Correlation matrix visualization in Matplotlib - Time & Space Complexity

We want to understand how the time needed to create a correlation matrix visualization changes as the data size grows.

How does the number of variables affect the work matplotlib does to draw the matrix?

Analyze the time complexity of the following code snippet.

import matplotlib.pyplot as plt
import numpy as np

# Generate random data
np.random.seed(0)
data = np.random.rand(100, 5)  # 100 rows, 5 variables

# Compute correlation matrix
corr = np.corrcoef(data, rowvar=False)

# Plot correlation matrix
plt.imshow(corr, cmap='coolwarm', vmin=-1, vmax=1)
plt.colorbar()
plt.show()

This code creates a correlation matrix from 5 variables and shows it as a colored grid.

Identify the loops, recursion, array traversals that repeat.

• Primary operation: Calculating correlations between each pair of variables.
• How many times: For n variables, correlations are computed for each pair, about n x n times.

As the number of variables increases, the number of pairs grows quickly.

Input Size (n)	Approx.
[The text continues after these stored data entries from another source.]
theorem State.discover_keeps (s : State) (c : ℕ) (a : Option Spd) (b : Option Spd) (back : Bool) :
    (State.discover s c a b back).now = s.now ∧ (State.discover s c a b back).pending = s.pending ∧ (State.discover s c a b back).flt = s.flt ∧ (State.discover s c a b back).amap = s.amap ∧ (State.discover s c a b back).home = s.home ∧ (State.discover s c a b back).tier = s.tier ∧ (State.discover s c a b back).dm = s.dm ∧ (State.discover s c a b back).brg = s.brg ∧ (State.discover s c a b back).clk = s.clk ∧ (State.discover s c a b back).hsc = s.hsc ∧ (State.discover s c a b back).boot = s.boot ∧ (State.discover s c a b back).core = s.core ∧ (State.discover s c a b back).mgmt = s.mgmt := by
  obtain ⟨P, hP⟩ : ∃ P : State → Prop, P = fun x => x.now = s.now ∧ x.pending = s.pending ∧ x.flt = s.flt ∧ x.amap = s.amap ∧ x.home = s.home ∧ x.tier = s.tier ∧ x.dm = s.dm ∧ x.brg = s.brg ∧ x.clk = s.clk ∧ x.hsc = s.hsc ∧ x.boot = s.boot ∧ x.core = s.core ∧ x.mgmt = s.mgmt := ⟨_, rfl⟩
  suffices h : P (State.discover s c a b back) by rw [hP] at h; exact h
  unfold State.discover; (try dsimp only); (repeat' split) <;> skip <;> subst hP <;> simp_all [State.onChan_keeps _ _ _, State.dropLines_keeps _ _, State.disableChan_keeps _ _ _ _, State.dimmRefused_keeps _ _ _ _, State.loadTimings_keeps _ _ _, State.settleAll_keeps _]

theorem State.storeRepairs_keeps (s : State) (c : ℕ) (l : List RepairRec) :
    (State.storeRepairs s c l).now = s.now ∧ (State.storeRepairs s c l).free = s.free ∧ (State.storeRepairs s c l).pending = s.pending ∧ (State.storeRepairs s c l).out = s.out ∧ (State.storeRepairs s c l).regs = s.regs ∧ (State.storeRepairs s c l).evt = s.evt ∧ (State.storeRepairs s c l).flt = s.flt ∧ (State.storeRepairs s c l).obs = s.obs ∧ (State.storeRepairs s c l).host = s.host ∧ (State.storeRepairs s c l).amap = s.amap ∧ (State.storeRepairs s c l).mem = s.mem ∧ (State.storeRepairs s c l).home = s.home ∧ (State.storeRepairs s c l).ddr = s.ddr ∧ (State.storeRepairs s c l).tier = s.tier ∧ (State.storeRepairs s c l).dm = s.dm ∧ (State.storeRepairs s c l).dunas = s.dunas ∧ (State.storeRepairs s c l).brg = s.brg ∧ (State.storeRepairs s c l).clk = s.clk ∧ (State.storeRepairs s c l).hsc = s.hsc ∧ (State.storeRepairs s c l).boot = s.boot ∧ (State.storeRepairs s c l).core = s.core ∧ (State.storeRepairs s c l).mgmt = s.mgmt := by
  unfold State.storeRepairs; simp [State.retWrite_keeps _ _ _ _]

theorem State.chanTrained_keeps (s : State) (c : ℕ) :
    (State.chanTrained s c).now = s.now ∧ (State.chanTrained s c).free = s.free ∧ (State.chanTrained s c).pending = s.pending ∧ (State.chanTrained s c).regs = s.regs ∧ (State.chanTrained s c).flt = s.flt ∧ (State.chanTrained s c).amap = s.amap ∧ (State.chanTrained s c).mem = s.mem ∧ (State.chanTrained s c).home = s.home ∧ (State.chanTrained s c).tier = s.tier ∧ (State.chanTrained s c).dm = s.dm ∧ (State.chanTrained s c).brg = s.brg ∧ (State.chanTrained s c).clk = s.clk ∧ (State.chanTrained s c).hsc = s.hsc ∧ (State.chanTrained s c).boot = s.boot ∧ (State.chanTrained s c).core = s.core ∧ (State.chanTrained s c).mgmt = s.mgmt := by
  unfold State.chanTrained; simp [State.onChan_keeps _ _ _, State.raise_keeps _ _]

theorem State.chanFailed_keeps (s : State) (c : ℕ) (step : ℕ) :
    (State.chanFailed s c step).now = s.now ∧ (State.chanFailed s c step).pending = s.pending ∧ (State.chanFailed s c step).flt = s.flt ∧ (State.chanFailed s c step).amap = s.amap ∧ (State.chanFailed s c step).mem = s.mem ∧ (State.chanFailed s c step).home = s.home ∧ (State.chanFailed s c step).tier = s.tier ∧ (State.chanFailed s c step).dm = s.dm ∧ (State.chanFailed s c step).brg = s.brg ∧ (State.chanFailed s c step).clk = s.clk ∧ (State.chanFailed s c step).hsc = s.hsc ∧ (State.chanFailed s c step).boot = s.boot ∧ (State.chanFailed s c step).core = s.core ∧ (State.chanFailed s c step).mgmt = s.mgmt := by
  obtain ⟨P, hP⟩ : ∃ P : State → Prop, P = fun x => x.now = s.now ∧ x.pending = s.pending ∧ x.flt = s.flt ∧ x.amap = s.amap ∧ x.mem = s.mem ∧ x.home = s.home ∧ x.tier = s.tier ∧ x.dm = s.dm ∧ x.brg = s.brg ∧ x.clk = s.clk ∧ x.hsc = s.hsc ∧ x.boot = s.boot ∧ x.core = s.core ∧ x.mgmt = s.mgmt := ⟨_, rfl⟩
  suffices h : P (State.chanFailed s c step) by rw [hP] at h; exact h
  unfold State.chanFailed; (try dsimp only); (repeat' split) <;> skip <;> subst hP <;> simp_all [State.raise_keeps _ _, State.onChan_keeps _ _ _, State.loadTimings_keeps _ _ _, State.settleAll_keeps _, State.disableChan_keeps _ _ _ _]

theorem State.mirrorLost_keeps (s : State) (c : ℕ) :
    (State.mirrorLost s c).now = s.now ∧ (State.mirrorLost s c).free = s.free ∧ (State.mirrorLost s c).pending = s.pending ∧ (State.mirrorLost s c).regs = s.regs ∧ (State.mirrorLost s c).amap = s.amap ∧ (State.mirrorLost s c).home = s.home ∧ (State.mirrorLost s c).tier = s.tier ∧ (State.mirrorLost s c).dm = s.dm ∧ (State.mirrorLost s c).brg = s.brg ∧ (State.mirrorLost s c).clk = s.clk ∧ (State.mirrorLost s c).hsc = s.hsc ∧ (State.mirrorLost s c).boot = s.boot ∧ (State.mirrorLost s c).core = s.core ∧ (State.mirrorLost s c).mgmt = s.mgmt := by
  obtain ⟨P, hP⟩ : ∃ P : State → Prop, P = fun x => x.now = s.now ∧ x.free = s.free ∧ x.pending = s.pending ∧ x.regs = s.regs ∧ x.amap = s.amap ∧ x.home = s.home ∧ x.tier = s.tier ∧ x.dm = s.dm ∧ x.brg = s.brg ∧ x.clk = s.clk ∧ x.hsc = s.hsc ∧ x.boot = s.boot ∧ x.core = s.core ∧ x.mgmt = s.mgmt := ⟨_, rfl⟩
  suffices h : P (State.mirrorLost s c) by rw [hP] at h; exact h
  unfold State.mirrorLost; (try dsimp only); (repeat' split) <;> skip <;> subst hP <;> simp_all [State.onChan_keeps _ _ _, State.copyWalk_keeps _ _, State.raise_keeps _ _]

theorem State.quarantineChan_keeps (s : State) (c : ℕ) :
    (State.quarantineChan s c).now = s.now ∧ (State.quarantineChan s c).pending = s.pending ∧ (State.quarantineChan s c).dm = s.dm ∧ (State.quarantineChan s c).brg = s.brg ∧ (State.quarantineChan s c).clk = s.clk ∧ (State.quarantineChan s c).hsc = s.hsc ∧ (State.quarantineChan s c).boot = s.boot ∧ (State.quarantineChan s c).core = s.core := by
  unfold State.quarantineChan; simp [State.runAll_keeps _, State.onChan_keeps _ _ _, State.mirrorLost_keeps _ _]

theorem State.startSparing_keeps (s : State) (c : ℕ) (rank : ℕ) :
    (State.startSparing s c rank).now = s.now ∧ (State.startSparing s c rank).free = s.free ∧ (State.startSparing s c rank).pending = s.pending ∧ (State.startSparing s c rank).out = s.out ∧ (State.startSparing s c rank).regs = s.regs ∧ (State.startSparing s c rank).ret = s.ret ∧ (State.startSparing s c rank).evt = s.evt ∧ (State.startSparing s c rank).flt = s.flt ∧ (State.startSparing s c rank).obs = s.obs ∧ (State.startSparing s c rank).host = s.host ∧ (State.startSparing s c rank).amap = s.amap ∧ (State.startSparing s c rank).mem = s.mem ∧ (State.startSparing s c rank).home = s.home ∧ (State.startSparing s c rank).tier = s.tier ∧ (State.startSparing s c rank).dm = s.dm ∧ (State.startSparing s c rank).dunas = s.dunas ∧ (State.startSparing s c rank).brg = s.brg ∧ (State.startSparing s c rank).clk = s.clk ∧ (State.startSparing s c rank).hsc = s.hsc ∧ (State.startSparing s c rank).boot = s.boot ∧ (State.startSparing s c rank).core = s.core ∧ (State.startSparing s c rank).mgmt = s.mgmt := by
  unfold State.startSparing; simp [State.onChan_keeps _ _ _]

theorem State.withdrawBins_keeps (s : State) (key : ℕ) :
    (State.withdrawBins s key).now = s.now ∧ (State.withdrawBins s key).free = s.free ∧ (State.withdrawBins s key).pending = s.pending ∧ (State.withdrawBins s key).out = s.out ∧ (State.withdrawBins s key).regs = s.regs ∧ (State.withdrawBins s key).ret = s.ret ∧ (State.withdrawBins s key).evt = s.evt ∧ (State.withdrawBins s key).flt = s.flt ∧ (State.withdrawBins s key).obs = s.obs ∧ (State.withdrawBins s key).host = s.host ∧ (State.withdrawBins s key).mem = s.mem ∧ (State.withdrawBins s key).home = s.home ∧ (State.withdrawBins s key).ddr = s.ddr ∧ (State.withdrawBins s key).dm = s.dm ∧ (State.withdrawBins s key).dunas = s.dunas ∧ (State.withdrawBins s key).brg = s.brg ∧ (State.withdrawBins s key).clk = s.clk ∧ (State.withdrawBins s key).hsc = s.hsc ∧ (State.withdrawBins s key).boot = s.boot ∧ (State.withdrawBins s key).core = s.core ∧ (State.withdrawBins s key).mgmt = s.mgmt := by
  unfold State.withdrawBins; (repeat' split) <;> simp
Operations
5	25
10	100
100	10,000

Pattern observation: The operations grow roughly by the square of the number of variables.

Time Complexity: O(n2)

This means if you double the number of variables, the work to compute and draw the matrix roughly quadruples.

[X] Wrong: "The time to create the correlation matrix grows linearly with the number of variables."

[OK] Correct: Because each variable pairs with every other variable, the number of pairs grows much faster than the number of variables alone.

Understanding how visualization time grows with data size helps you explain performance and scalability clearly in real projects.

"What if we only visualize the upper triangle of the correlation matrix? How would the time complexity change?"